Quimpo, a martial law survivor, spoke of the horrors she and her family experienced during the Marcos dictatorship.

“Martial law is about fear… Today, a presidential aspirant says he will ‘instill fear,’ and rid us of crime in three to six months,” she said, referring to Duterte.

But Quimpo said, “Discipline starts from within, we can’t just surrender our freedom to anyone and let them do our job.”

She said Duterte’s pronouncements, his controversial joke about rape, and his bragging of the extra-judicial killings of ‘criminals’ in Davao were “authoritarianism mantras being sold to us today which will only lead this country to tragedy.”

She also decried Sen.

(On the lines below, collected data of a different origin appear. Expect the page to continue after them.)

-- ==== Sys2Proof/Syntax.lean ====
section
/-!
DEFINITION. The commands of the part: one constructor of `Instr` for each row of spec/opcode_table.json, with the row's operands.
The part is a block, so a "command" is a write or read of a register, an event on a pin or of the clock, a grant or completion of the
host link, or a command record of the host.
-/

namespace Sys2Proof

/-- How an access ended on the host link: success with the data it brought, or an access error (R19). The address an error carries is
that of the access itself, so it is no operand. -/
inductive Completion (α : Type) where
  | ok (data : α)
  | accessError
deriving DecidableEq, Repr

/-- The fields of a command record that every command carries (R201): flags, tag and index. -/
structure CmdHeader where
  flags : Byte
  tag   : BitVec 16
  index : BitVec 16
deriving DecidableEq, Repr

/-- A command record as the command engine holds it (R32): code, flags, tag, index and the 24 parameter bytes. Bytes +6 and +7 of
the record are ignored (R201) and not held. -/
structure CommandRecord where
  code   : Byte
  flags  : Byte
  tag    : BitVec 16
  index  : BitVec 16
  params : Vector Byte 24
deriving DecidableEq, Repr

/-- The parameters of BIND_STREAM (R202), each a field of its full width. -/
structure BindParams where
  sampleRing      : Byte
  eventRing       : Byte
  level           : Byte
  fallbackPresent : Byte
  timeout         : BitVec 16
  fallback        : Word
deriving DecidableEq, Repr

/-- The parameters of CREATE_WATCH and MODIFY_WATCH (R202), each a field of its full width. -/
structure WatchParams where
  stream     : Byte
  kind       : Byte
  level      : Byte
  target     : Byte
  alarmLine  : Byte
  attributes : Byte
  na         : Byte
  nc         : Byte
  upper      : Word
  lower      : Word
  hysteresis : Word
deriving DecidableEq, Repr

/-- What a command record asks for, without its header (R201, R202): the code names the constructor, the parameter bytes its
operands. -/
inductive Request where
  | nop
  /-- a code that names no command (R37) -/
  | unknown (code : Byte)
  | openSampleRing (base : Addr) (slots : BitVec 16)
  | closeSampleRing
  | openEventRing (base : Addr) (slots : BitVec 16) (notify floor : Byte)
  | closeEventRing
  | queryRing
  | bindStream (p : BindParams)
  | unbindStream
  | reviveStream
  | queryStream
  | createWatch (p : WatchParams)
  | modifyWatch (p : WatchParams)
  | deleteWatch
  | armWatch
  | disarmWatch
  | ackWatch
  | queryWatch
  | release
  | setFloor (level : Byte)
  | configureAlarm (mode : Byte)
  | releaseAlarm
deriving DecidableEq, Repr

/-- One constructor per row of spec/opcode_table.json; LAWS.json maps each to its row. -/
inductive Instr where
  /-- START: the START code written to CONTROL (R175). -/
  | start
  /-- STOP: the STOP code written to CONTROL (R175). -/
  | stop
  /-- RESET: the RESET code written to CONTROL (R175, R197). -/
  | reset
  /-- SETUP_LO: a write of SETUP_LO (R179). -/
  | setupLo (value : Word)
  /-- SETUP_HI: a write of SETUP_HI (R179). -/
  | setupHi (value : Word)
  /-- PRODUCER_POST: a write of POST whose selector names the command ring or a sample ring, or no ring (R7). -/
  | producerPost (word : Word)
  /-- CONSUMER_POST: a write of POST whose selector names the reply ring or an event ring (R8). -/
  | consumerPost (word : Word)
  /-- TIME_LO_READ: a read of TIME_LO that asks for the bytes whose bits of `lanes` are set (R173, R194). -/
  | timeLoRead (lanes : BitVec 4)
  /-- REGISTER_WRITE_IGNORED: a write of the bytes in `lanes` at an offset of the window, that has no effect (R173). -/
  | registerWriteIgnored (offset : Nat) (lanes : BitVec 4) (value : Word)
  /-- HARDWARE_RESET: RST_N is asserted (R196). -/
  | hardwareReset
  /-- RST_N_RELEASE: RST_N is released (R196). -/
  | rstNRelease
  /-- MEMORY_ACCESS_GRANT: the host link takes its next access (R18). -/
  | memoryAccessGrant
  /-- SETUP_READ_COMPLETION (R181 to R183). -/
  | setupReadCompletion (result : Completion (Vector Byte 28))
  /-- COMMAND_FETCH_COMPLETION (R36, R46). -/
  | commandFetchCompletion (result : Completion (Vector Byte 32))
  /-- REPLY_WRITE_COMPLETION (R43, R47). -/
  | replyWriteCompletion (result : Completion Unit)
  /-- SHADOW_WRITE_COMPLETION (R15, R16). -/
  | shadowWriteCompletion (result : Completion Unit)
  /-- SAMPLE_FETCH_COMPLETION of sample ring `ring`, with the records it brought (R55, R22, R23). -/
  | sampleFetchCompletion (ring : Fin 8) (result : Completion (List (Vector Byte 8)))
  /-- EVENT_WRITE_COMPLETION of an entry record on event ring `ring` (R147, R149). -/
  | eventWriteCompletion (ring : Fin 4) (result : Completion Unit)
  /-- OVERRUN_WRITE_COMPLETION of an OVERRUN record on event ring `ring` (R148, R150). -/
  | overrunWriteCompletion (ring : Fin 4) (result : Completion Unit)
  /-- COMPLETION_DISCARDED: the completion of the access of `requester` that carries `epoch` returns, and is discarded (R20, R21). -/
  | completionDiscarded (requester : Requester) (epoch : Nat)
  /-- SILENCE_EXPIRY of a stream (R65). -/
  | silenceExpiry (stream : Fin 64)
  /-- NOP (R41). -/
  | nop (h : CmdHeader)
  /-- UNKNOWN_COMMAND: a command record whose code names no command (R37). -/
  | unknownCommand (code : Byte) (h : CmdHeader)
  /-- OPEN_SAMPLE_RING (R25). -/
  | openSampleRing (h : CmdHeader) (base : Addr) (slots : BitVec 16)
  /-- CLOSE_SAMPLE_RING (R26). -/
  | closeSampleRing (h : CmdHeader)
  /-- OPEN_EVENT_RING (R28). -/
  | openEventRing (h : CmdHeader) (base : Addr) (slots : BitVec 16) (notify floor : Byte)
  /-- CLOSE_EVENT_RING (R29). -/
  | closeEventRing (h : CmdHeader)
  /-- QUERY_RING (R30). -/
  | queryRing (h : CmdHeader)
  /-- BIND_STREAM (R70). -/
  | bindStream (h : CmdHeader) (p : BindParams)
  /-- UNBIND_STREAM (R71). -/
  | unbindStream (h : CmdHeader)
  /-- REVIVE_STREAM (R72). -/
  | reviveStream (h : CmdHeader)
  /-- QUERY_STREAM (R74). -/
  | queryStream (h : CmdHeader)
  /-- CREATE_WATCH (R87). -/
  | createWatch (h : CmdHeader) (p : WatchParams)
  /-- MODIFY_WATCH (R93). -/
  | modifyWatch (h : CmdHeader) (p : WatchParams)
  /-- DELETE_WATCH (R96). -/
  | deleteWatch (h : CmdHeader)
  /-- ARM_WATCH (R89). -/
  | armWatch (h : CmdHeader)
  /-- DISARM_WATCH (R91). -/
  | disarmWatch (h : CmdHeader)
  /-- ACK_WATCH (R119). -/
  | ackWatch (h : CmdHeader)
  /-- QUERY_WATCH (R97). -/
  | queryWatch (h : CmdHeader)
  /-- RELEASE (R152). -/
  | release (h : CmdHeader)
  /-- SET_FLOOR (R154). -/
  | setFloor (h : CmdHeader) (level : Byte)
  /-- CONFIGURE_ALARM (R166). -/
  | configureAlarm (h : CmdHeader) (mode : Byte)
  /-- RELEASE_ALARM (R167). -/
  | releaseAlarm (h : CmdHeader)
  /-- TIME_BASE_TICK: one microsecond of the clock has passed (R193). -/
  | timeBaseTick
deriving DecidableEq, Repr

end Sys2Proof
end

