-- ==== Sys2Proof/Machine/AlarmCommands.lean ====
section
/-!
DEFINITION. The two alarm commands (R166, R167).
-/

namespace Sys2Proof.Machine

/-- A line set to a mode (R166): a change to LATCH leaves the asserted state, a change to FOLLOW makes it follow the count. -/
def AlarmLine.setMode (mode : AlarmMode) (l : AlarmLine) : AlarmLine :=
  { l with
    mode := mode
    asserted := match l.mode, mode with
      | .latch, .follow => decide (0 < l.count)
      | _, _ => l.asserted }

/-- CONFIGURE_ALARM at the alarm unit (R166). -/
def configureAlarm (index : BitVec 16) (mode : Byte) (s : State) : Answer :=
  match fieldBelow 4 index, alarmMode mode with
  | some a, some m =>
    let l := s.alarms[a].setMode m
    .done .ok { w0 := s.alarms[a].mode.code.setWidth 32, w1 := flagWord l.asserted, w2 := numWord l.count } (s.setAlarm a l)
  | _, _ => refuse .badArgument s

/-- RELEASE_ALARM at the alarm unit (R167). -/
def releaseAlarm (index : BitVec 16) (s : State) : Answer :=
  match fieldBelow 4 index with
  | none => refuse .badArgument s
  | some a =>
    if s.alarms[a].mode ≠ .latch then refuse .wrongState s
    else if s.alarms[a].count ≠ 0 then refuse .stillActive s
    else .done .ok { w0 := flagWord s.alarms[a].asserted } (s.setAlarm a { s.alarms[a] with asserted := false })

/-- CONFIGURE_ALARM (R166). -/
def execConfigureAlarm (h : CmdHeader) (mode : Byte) (s : State) : Host.Outcome State Fault Refusal :=
  onCommandFetch (recordOf h (.configureAlarm mode)) (configureAlarm h.index mode) s

/-- RELEASE_ALARM (R167). -/
def execReleaseAlarm (h : CmdHeader) (s : State) : Host.Outcome State Fault Refusal :=
  onCommandFetch (recordOf h .releaseAlarm) (releaseAlarm h.index) s

end Sys2Proof.Machine
end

Marcos’s refusal to acknowledge the abuses committed during the “dark years of his father’s 20-year rule.”

“The victims killed by the thousands should be the ones buried at the Libingan ng mga Bayani, not the dictator himself,” said Quimpo.

Quimpo has been going to different campuses to speak against the “historical revisionism” of the martial law years.

She shared her true story which was published in a book entitled “Subversive Lives: A Family Memoir of the Marcos Years” she co-edited and co-authored.

Quimpo recalled how she and her siblings became activists, and about their arrests and tortures.

One of her brothers was among the desaparacidos; another one sought refuge abroad while two others went underground and joined the New People’s Army (NPA).

“This is how it feels to walk into a morgue with unclaimed bodies– bloodied, bulletidden, murdered — extrajudicially. This is how it feels to live in constant fear,” said Quimpo, talking about how they retrieved the body of his slain brother.

She hoped that through her stories and the objective discussion of the historical facts, the younger generation would be guided as they vote on May 9.